Start of Extracted data

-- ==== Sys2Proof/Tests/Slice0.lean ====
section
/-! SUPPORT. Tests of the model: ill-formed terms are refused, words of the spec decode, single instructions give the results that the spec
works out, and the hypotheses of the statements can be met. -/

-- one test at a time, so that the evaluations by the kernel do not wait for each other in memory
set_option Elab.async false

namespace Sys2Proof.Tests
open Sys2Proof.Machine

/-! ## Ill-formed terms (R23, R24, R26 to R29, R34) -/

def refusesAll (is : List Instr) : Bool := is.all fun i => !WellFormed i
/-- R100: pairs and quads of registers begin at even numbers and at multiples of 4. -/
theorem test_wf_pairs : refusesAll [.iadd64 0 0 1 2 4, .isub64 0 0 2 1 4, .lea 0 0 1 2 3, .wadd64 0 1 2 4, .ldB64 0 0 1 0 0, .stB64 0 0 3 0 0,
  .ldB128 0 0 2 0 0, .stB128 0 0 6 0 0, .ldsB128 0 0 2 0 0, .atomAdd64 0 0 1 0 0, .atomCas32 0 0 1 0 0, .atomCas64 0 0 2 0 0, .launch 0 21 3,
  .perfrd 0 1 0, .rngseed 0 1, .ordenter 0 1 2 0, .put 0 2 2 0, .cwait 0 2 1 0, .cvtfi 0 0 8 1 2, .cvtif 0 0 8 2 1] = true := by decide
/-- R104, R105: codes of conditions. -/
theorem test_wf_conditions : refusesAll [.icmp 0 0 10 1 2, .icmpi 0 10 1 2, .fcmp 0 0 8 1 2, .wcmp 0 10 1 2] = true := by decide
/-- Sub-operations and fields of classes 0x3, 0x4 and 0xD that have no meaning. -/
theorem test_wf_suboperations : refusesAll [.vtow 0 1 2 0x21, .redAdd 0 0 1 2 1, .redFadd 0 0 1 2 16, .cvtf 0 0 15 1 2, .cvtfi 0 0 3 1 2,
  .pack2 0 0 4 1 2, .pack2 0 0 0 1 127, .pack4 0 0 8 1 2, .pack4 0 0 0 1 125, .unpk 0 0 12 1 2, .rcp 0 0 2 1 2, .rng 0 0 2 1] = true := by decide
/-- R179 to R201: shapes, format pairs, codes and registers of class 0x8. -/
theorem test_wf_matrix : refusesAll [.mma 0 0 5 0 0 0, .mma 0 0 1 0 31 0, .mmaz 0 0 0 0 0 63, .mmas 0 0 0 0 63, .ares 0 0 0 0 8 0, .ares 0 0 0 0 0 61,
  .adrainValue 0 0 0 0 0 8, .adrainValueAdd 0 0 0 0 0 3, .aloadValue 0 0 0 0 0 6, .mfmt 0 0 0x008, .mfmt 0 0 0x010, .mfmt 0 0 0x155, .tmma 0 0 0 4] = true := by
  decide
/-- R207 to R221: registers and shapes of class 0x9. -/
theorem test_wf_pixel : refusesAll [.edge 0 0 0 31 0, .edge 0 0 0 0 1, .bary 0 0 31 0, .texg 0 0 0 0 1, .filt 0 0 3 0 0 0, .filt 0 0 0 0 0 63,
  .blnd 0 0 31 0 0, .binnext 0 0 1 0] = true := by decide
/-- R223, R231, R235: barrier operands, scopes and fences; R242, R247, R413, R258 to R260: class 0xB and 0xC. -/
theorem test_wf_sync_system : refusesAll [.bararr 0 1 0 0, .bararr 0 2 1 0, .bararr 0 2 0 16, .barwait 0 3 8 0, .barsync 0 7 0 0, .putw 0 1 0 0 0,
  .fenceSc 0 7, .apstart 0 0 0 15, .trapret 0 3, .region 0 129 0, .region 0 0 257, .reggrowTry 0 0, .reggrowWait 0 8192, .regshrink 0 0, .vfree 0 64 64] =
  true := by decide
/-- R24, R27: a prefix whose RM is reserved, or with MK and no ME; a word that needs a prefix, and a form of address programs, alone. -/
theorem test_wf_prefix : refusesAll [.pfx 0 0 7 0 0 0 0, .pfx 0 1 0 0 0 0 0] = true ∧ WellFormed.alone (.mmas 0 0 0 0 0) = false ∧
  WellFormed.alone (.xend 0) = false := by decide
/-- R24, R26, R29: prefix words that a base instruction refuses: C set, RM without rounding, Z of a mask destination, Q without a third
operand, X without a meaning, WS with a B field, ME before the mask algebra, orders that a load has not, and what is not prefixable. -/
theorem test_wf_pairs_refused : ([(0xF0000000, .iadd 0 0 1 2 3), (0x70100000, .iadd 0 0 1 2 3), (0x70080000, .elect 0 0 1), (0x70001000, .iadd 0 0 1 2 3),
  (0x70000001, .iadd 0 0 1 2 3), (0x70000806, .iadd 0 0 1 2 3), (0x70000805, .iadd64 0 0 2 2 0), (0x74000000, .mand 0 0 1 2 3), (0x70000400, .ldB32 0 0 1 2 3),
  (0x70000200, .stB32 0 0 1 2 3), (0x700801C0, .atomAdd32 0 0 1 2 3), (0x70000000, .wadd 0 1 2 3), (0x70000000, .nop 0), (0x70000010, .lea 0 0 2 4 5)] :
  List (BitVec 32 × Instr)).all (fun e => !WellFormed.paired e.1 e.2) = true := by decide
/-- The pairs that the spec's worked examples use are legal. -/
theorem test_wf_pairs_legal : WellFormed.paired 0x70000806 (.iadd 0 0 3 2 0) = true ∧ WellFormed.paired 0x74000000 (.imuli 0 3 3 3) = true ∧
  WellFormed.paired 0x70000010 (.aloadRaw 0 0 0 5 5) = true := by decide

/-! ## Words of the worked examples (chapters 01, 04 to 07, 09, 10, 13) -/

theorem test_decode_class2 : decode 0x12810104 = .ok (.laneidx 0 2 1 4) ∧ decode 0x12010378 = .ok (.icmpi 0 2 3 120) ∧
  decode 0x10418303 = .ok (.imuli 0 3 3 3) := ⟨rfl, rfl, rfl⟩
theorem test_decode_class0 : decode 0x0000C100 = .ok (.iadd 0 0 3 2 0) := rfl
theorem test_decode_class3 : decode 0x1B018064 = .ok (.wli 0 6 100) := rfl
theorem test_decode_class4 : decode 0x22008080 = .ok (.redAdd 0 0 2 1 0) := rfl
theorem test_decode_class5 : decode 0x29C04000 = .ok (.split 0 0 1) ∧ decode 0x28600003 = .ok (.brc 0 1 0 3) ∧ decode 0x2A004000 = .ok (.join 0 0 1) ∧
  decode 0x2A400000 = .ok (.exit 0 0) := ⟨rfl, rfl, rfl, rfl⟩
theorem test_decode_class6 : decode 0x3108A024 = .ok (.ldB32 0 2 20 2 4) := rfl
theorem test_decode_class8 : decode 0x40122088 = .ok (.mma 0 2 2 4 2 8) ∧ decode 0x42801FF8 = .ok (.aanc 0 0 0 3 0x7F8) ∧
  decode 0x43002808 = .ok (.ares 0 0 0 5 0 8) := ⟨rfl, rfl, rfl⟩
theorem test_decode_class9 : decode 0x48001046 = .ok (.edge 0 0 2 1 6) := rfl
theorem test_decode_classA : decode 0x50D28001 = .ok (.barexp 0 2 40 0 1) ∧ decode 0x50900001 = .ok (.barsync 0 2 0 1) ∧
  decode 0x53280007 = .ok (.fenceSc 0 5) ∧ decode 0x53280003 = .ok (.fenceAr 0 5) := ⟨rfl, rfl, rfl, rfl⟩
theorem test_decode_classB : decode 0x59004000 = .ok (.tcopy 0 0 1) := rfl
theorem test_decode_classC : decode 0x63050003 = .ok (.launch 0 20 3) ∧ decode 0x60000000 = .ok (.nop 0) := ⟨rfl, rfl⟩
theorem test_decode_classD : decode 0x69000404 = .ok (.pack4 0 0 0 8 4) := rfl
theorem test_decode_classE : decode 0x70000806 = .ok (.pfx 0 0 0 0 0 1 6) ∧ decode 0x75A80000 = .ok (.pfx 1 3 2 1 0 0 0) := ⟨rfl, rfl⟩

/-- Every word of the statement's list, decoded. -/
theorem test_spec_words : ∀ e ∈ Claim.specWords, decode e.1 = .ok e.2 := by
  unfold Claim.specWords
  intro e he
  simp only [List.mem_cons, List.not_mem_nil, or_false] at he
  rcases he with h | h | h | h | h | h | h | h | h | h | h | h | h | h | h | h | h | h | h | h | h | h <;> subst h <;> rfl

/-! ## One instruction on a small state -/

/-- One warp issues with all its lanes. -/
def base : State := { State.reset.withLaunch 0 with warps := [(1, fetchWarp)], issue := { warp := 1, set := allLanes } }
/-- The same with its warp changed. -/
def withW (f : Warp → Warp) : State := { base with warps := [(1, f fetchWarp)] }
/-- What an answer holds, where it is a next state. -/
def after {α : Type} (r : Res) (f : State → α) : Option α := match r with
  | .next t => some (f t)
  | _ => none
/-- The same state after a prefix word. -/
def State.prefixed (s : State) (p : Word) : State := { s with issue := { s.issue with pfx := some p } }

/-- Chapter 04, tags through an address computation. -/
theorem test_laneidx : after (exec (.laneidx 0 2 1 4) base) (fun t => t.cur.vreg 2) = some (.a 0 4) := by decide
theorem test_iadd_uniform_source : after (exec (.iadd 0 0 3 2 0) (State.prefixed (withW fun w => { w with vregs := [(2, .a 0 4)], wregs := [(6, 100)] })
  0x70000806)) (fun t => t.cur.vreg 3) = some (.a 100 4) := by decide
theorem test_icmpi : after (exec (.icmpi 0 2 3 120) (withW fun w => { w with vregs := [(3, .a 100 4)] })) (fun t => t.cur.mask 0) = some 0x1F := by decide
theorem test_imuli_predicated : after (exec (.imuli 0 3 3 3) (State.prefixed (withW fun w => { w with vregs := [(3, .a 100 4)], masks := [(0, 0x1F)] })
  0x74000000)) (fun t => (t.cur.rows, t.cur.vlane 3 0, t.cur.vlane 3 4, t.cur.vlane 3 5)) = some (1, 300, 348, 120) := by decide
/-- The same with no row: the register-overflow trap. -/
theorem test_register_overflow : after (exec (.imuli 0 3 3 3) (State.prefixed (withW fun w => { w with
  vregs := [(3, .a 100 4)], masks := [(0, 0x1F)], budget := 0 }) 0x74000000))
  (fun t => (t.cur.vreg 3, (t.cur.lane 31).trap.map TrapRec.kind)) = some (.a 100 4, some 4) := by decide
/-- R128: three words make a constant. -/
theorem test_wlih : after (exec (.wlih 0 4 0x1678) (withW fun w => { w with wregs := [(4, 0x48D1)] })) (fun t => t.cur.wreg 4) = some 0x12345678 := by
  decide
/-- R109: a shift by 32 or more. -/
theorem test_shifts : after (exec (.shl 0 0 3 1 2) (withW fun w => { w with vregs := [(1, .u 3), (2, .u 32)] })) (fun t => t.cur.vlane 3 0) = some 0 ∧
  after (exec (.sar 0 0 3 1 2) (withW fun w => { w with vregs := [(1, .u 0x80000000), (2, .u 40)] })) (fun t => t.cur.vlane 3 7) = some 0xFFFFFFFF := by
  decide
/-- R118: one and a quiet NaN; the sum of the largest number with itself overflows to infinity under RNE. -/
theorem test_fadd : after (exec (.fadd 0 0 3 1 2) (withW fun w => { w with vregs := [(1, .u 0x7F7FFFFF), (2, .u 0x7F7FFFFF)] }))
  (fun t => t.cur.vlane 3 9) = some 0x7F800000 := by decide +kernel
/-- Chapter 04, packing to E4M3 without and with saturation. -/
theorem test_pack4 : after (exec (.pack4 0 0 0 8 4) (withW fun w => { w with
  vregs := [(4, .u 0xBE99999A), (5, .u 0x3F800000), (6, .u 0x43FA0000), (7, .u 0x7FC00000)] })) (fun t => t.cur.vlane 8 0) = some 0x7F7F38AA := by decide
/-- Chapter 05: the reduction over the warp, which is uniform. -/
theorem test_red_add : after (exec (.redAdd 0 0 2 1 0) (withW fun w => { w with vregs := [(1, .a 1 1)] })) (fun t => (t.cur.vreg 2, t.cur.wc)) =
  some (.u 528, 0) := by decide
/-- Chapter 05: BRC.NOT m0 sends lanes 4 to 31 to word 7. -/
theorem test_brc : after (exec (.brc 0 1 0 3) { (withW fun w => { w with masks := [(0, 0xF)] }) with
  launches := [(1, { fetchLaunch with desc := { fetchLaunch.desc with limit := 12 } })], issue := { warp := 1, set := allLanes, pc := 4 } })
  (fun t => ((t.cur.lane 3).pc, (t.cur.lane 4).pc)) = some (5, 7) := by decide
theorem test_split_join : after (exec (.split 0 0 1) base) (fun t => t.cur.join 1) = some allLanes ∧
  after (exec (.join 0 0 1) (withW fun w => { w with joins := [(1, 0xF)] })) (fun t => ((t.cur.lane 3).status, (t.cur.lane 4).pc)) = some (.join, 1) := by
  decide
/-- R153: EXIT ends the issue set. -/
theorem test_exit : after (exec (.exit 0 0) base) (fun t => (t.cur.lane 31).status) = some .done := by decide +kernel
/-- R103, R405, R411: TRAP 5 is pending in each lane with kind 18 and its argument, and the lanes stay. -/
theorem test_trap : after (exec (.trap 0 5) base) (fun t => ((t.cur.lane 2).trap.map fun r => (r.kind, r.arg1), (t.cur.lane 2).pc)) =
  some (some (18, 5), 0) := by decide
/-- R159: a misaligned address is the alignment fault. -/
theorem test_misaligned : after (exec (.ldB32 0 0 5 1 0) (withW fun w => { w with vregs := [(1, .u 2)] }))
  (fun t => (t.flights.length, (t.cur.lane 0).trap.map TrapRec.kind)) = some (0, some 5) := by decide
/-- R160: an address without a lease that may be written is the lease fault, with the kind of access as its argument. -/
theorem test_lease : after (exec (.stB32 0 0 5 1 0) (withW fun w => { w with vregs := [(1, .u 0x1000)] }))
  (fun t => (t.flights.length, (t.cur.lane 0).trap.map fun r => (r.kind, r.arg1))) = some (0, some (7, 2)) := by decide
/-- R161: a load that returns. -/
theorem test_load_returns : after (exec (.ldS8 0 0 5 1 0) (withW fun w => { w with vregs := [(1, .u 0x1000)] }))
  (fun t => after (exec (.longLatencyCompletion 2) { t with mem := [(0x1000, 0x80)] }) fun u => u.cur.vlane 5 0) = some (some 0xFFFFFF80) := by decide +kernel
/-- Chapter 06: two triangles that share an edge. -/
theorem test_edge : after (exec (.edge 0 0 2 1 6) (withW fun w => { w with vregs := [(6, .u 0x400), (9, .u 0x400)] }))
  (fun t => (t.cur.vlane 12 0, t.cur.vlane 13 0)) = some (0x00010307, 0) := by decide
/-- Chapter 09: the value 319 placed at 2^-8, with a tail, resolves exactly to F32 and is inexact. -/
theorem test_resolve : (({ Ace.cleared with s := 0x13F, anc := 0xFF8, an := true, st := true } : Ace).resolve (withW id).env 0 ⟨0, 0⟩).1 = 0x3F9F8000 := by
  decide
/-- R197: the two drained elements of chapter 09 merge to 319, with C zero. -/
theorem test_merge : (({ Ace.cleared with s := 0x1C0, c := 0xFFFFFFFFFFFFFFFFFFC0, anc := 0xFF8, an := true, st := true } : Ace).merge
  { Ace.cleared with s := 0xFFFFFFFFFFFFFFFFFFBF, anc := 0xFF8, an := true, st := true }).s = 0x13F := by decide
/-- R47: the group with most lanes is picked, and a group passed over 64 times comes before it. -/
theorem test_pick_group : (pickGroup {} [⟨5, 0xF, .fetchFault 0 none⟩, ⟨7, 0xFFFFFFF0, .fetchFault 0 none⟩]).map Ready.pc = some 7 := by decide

End of Extracted data

• [What you will do]
Show all lines above holding the word "redAdd".

• [Task answer]
theorem test_wf_suboperations : refusesAll [.vtow 0 1 2 0x21, .redAdd 0 0 1 2 1, .redFadd 0 0 1 2 16, .cvtf 0 0 15 1 2, .cvtfi 0 0 3 1 2,
theorem test_decode_class4 : decode 0x22008080 = .ok (.redAdd 0 0 2 1 0) := rfl
theorem test_red_add : after (exec (.redAdd 0 0 2 1 0) (withW fun w => { w with vregs := [(1, .a 1 1)] })) (fun t => (t.cur.vreg 2, t.cur.wc)) =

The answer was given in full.